**ACTIVITY**
Once the line containing "if !s.drtRuns then .next s" is found in the records below, return it and each following line exactly, up to and including the line containing "let s2 := s1.drtUnqueue r.val", and nothing else.

Saved data entries
┌──

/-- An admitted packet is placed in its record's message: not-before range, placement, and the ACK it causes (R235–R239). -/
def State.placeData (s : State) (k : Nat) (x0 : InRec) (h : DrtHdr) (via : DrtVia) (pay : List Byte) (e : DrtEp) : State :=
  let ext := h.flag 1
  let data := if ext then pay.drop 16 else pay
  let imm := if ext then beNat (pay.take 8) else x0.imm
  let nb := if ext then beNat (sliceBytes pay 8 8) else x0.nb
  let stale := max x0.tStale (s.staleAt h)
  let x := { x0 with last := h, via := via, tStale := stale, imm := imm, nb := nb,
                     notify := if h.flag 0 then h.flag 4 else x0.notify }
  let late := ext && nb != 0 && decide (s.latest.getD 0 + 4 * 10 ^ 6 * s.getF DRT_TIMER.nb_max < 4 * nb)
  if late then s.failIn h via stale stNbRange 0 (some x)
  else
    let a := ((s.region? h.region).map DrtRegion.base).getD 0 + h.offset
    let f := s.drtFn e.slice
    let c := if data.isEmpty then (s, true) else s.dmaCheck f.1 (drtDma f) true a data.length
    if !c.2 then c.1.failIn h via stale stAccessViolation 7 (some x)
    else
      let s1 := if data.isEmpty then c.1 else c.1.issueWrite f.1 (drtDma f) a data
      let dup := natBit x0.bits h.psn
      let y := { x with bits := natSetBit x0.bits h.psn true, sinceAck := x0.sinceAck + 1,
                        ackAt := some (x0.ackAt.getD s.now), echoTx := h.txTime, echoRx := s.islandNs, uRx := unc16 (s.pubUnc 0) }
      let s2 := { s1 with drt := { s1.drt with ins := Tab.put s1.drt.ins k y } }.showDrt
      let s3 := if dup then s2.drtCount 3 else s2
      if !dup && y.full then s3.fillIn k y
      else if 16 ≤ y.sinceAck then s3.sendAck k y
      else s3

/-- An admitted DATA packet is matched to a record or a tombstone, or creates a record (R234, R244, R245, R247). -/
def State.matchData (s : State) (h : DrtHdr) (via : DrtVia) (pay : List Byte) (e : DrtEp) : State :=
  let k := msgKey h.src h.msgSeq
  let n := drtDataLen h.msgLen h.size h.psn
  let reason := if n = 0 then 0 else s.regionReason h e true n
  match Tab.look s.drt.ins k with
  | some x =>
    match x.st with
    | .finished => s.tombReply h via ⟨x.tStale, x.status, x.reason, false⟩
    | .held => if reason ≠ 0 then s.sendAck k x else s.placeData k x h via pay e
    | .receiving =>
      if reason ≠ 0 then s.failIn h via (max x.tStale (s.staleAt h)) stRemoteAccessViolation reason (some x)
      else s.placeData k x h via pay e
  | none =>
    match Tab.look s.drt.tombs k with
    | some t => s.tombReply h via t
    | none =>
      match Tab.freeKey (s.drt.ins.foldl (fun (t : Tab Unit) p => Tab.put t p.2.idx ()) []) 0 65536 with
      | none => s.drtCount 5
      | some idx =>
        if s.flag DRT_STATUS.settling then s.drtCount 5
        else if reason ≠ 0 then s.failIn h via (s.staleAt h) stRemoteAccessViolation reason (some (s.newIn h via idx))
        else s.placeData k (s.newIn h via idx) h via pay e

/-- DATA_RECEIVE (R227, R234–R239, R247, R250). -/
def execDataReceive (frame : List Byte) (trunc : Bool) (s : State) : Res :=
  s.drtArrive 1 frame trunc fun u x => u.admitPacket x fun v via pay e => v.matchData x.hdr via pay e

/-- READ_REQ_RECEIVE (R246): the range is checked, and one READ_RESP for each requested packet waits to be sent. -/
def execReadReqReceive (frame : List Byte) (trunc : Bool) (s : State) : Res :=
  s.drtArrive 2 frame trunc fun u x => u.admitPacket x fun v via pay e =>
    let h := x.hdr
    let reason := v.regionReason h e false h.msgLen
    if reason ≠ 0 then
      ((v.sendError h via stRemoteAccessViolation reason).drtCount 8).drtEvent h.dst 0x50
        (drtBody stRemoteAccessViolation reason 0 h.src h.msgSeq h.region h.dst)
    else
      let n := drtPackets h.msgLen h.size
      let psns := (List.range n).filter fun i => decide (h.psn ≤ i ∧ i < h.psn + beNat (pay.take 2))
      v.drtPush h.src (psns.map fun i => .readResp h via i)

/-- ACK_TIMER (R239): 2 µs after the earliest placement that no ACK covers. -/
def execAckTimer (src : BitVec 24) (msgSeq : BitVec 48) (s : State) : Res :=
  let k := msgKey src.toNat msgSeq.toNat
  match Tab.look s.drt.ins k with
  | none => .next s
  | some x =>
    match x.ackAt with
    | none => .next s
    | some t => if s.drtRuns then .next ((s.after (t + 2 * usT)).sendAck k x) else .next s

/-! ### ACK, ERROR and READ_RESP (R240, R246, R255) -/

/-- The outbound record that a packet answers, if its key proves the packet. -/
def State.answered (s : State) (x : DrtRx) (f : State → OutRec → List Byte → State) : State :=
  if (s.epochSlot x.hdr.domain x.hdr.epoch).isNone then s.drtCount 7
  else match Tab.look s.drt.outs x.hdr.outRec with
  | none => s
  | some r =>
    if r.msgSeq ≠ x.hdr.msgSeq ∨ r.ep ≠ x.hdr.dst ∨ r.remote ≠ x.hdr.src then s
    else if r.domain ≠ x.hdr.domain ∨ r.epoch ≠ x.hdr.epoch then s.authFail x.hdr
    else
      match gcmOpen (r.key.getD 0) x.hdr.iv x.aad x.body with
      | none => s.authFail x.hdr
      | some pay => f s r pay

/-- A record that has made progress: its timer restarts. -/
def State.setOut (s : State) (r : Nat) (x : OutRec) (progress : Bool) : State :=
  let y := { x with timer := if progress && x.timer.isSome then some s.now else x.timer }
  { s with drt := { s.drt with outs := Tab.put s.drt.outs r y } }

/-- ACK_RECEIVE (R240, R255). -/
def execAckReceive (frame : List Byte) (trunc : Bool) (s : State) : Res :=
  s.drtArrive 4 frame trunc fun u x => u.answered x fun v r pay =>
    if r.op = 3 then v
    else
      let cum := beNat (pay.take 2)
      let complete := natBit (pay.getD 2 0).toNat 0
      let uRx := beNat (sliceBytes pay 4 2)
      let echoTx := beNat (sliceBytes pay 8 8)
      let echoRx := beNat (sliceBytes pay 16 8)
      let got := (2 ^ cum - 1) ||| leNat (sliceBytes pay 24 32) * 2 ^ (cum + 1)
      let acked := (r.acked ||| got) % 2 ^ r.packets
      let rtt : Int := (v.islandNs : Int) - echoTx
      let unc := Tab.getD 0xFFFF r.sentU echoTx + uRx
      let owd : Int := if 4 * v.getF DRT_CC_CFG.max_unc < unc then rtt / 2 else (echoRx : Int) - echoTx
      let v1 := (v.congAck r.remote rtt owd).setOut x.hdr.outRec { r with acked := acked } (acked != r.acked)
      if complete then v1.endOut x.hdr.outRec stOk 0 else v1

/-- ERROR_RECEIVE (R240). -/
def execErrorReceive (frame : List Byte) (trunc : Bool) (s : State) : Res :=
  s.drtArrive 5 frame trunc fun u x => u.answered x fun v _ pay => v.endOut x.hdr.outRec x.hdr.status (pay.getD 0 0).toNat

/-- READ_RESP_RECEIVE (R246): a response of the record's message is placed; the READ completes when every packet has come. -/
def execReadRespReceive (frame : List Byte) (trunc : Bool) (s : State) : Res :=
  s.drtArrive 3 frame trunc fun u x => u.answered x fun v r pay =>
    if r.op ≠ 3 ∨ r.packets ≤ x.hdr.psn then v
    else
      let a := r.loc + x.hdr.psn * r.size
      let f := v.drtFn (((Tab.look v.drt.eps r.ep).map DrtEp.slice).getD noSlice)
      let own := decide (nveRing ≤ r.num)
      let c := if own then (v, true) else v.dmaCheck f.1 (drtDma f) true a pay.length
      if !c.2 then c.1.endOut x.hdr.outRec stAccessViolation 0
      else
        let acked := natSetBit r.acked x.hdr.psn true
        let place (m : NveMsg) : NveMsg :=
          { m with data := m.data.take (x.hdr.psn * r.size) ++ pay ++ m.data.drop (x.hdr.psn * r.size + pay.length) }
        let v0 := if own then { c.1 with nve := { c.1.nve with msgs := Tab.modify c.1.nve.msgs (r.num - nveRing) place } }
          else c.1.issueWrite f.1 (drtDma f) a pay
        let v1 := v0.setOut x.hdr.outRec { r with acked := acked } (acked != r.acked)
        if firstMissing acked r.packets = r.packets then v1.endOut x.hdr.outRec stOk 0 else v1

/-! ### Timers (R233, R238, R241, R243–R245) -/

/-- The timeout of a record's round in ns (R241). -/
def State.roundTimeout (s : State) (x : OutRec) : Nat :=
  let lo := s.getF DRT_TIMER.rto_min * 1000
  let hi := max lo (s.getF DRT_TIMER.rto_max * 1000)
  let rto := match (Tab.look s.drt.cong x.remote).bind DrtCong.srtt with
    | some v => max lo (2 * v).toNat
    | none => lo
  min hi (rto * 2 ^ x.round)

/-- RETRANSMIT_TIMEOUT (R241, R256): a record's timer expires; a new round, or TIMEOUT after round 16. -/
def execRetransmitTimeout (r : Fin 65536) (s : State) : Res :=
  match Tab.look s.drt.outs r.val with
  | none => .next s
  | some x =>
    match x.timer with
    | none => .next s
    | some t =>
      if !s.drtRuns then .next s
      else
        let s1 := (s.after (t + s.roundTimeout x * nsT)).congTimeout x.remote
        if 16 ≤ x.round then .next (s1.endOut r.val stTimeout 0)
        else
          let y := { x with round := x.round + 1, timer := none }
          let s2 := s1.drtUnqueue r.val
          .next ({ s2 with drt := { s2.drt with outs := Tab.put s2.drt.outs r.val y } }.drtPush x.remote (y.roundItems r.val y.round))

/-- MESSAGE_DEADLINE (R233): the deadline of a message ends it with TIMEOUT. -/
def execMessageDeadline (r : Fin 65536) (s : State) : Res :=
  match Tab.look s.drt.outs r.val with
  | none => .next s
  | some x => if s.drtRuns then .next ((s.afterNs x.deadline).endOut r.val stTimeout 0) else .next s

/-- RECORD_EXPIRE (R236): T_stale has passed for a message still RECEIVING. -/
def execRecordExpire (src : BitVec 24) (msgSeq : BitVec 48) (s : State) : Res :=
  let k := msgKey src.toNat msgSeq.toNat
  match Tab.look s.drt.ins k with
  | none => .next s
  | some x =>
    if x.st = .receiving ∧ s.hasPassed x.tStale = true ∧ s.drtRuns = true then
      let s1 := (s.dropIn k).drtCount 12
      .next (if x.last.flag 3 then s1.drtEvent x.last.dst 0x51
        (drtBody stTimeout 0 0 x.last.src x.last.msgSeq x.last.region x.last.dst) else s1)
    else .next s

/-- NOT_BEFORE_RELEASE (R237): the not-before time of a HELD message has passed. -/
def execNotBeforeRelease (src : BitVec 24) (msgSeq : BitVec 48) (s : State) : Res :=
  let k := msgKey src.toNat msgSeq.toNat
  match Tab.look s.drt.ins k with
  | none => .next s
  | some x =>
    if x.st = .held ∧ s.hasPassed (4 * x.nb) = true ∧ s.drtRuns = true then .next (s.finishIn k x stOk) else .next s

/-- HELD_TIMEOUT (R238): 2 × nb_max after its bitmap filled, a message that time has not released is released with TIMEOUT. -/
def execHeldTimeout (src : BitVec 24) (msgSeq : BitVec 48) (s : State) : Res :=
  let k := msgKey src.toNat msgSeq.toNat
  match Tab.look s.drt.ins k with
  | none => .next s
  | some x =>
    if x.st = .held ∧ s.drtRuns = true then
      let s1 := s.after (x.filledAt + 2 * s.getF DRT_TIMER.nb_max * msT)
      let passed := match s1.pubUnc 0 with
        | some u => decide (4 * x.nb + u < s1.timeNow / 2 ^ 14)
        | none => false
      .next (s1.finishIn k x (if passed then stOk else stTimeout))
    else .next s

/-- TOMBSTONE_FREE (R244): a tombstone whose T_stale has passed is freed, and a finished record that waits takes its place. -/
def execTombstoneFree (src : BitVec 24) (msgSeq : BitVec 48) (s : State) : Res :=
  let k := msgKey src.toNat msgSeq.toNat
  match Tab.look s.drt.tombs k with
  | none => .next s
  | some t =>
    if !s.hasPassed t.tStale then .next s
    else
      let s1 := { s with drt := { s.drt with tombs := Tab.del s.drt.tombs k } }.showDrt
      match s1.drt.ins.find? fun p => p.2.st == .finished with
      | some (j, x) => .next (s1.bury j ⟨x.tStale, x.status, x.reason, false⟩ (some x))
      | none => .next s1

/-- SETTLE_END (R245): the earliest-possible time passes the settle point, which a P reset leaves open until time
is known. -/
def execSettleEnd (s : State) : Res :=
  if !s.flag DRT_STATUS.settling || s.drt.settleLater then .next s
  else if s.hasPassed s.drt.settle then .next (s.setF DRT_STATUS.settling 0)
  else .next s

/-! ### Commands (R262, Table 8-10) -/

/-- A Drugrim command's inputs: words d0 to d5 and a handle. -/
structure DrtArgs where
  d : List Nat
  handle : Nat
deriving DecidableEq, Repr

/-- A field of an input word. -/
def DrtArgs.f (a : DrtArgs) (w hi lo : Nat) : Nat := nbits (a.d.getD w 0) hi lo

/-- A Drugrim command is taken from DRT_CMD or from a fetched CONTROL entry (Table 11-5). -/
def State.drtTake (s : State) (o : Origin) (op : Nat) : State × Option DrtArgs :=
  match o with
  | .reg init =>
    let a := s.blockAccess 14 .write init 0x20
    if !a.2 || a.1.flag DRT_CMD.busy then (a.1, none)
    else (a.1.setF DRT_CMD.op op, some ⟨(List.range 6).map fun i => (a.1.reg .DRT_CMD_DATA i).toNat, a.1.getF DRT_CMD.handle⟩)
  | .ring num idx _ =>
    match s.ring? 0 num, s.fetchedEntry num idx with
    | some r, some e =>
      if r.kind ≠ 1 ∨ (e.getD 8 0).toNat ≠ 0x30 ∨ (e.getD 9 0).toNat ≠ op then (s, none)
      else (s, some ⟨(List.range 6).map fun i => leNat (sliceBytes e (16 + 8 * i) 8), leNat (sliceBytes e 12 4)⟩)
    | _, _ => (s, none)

└──

**WRITTEN RESPONSE**
      if !s.drtRuns then .next s
      else
        let s1 := (s.after (t + s.roundTimeout x * nsT)).congTimeout x.remote
        if 16 ≤ x.round then .next (s1.endOut r.val stTimeout 0)
        else
          let y := { x with round := x.round + 1, timer := none }
          let s2 := s1.drtUnqueue r.val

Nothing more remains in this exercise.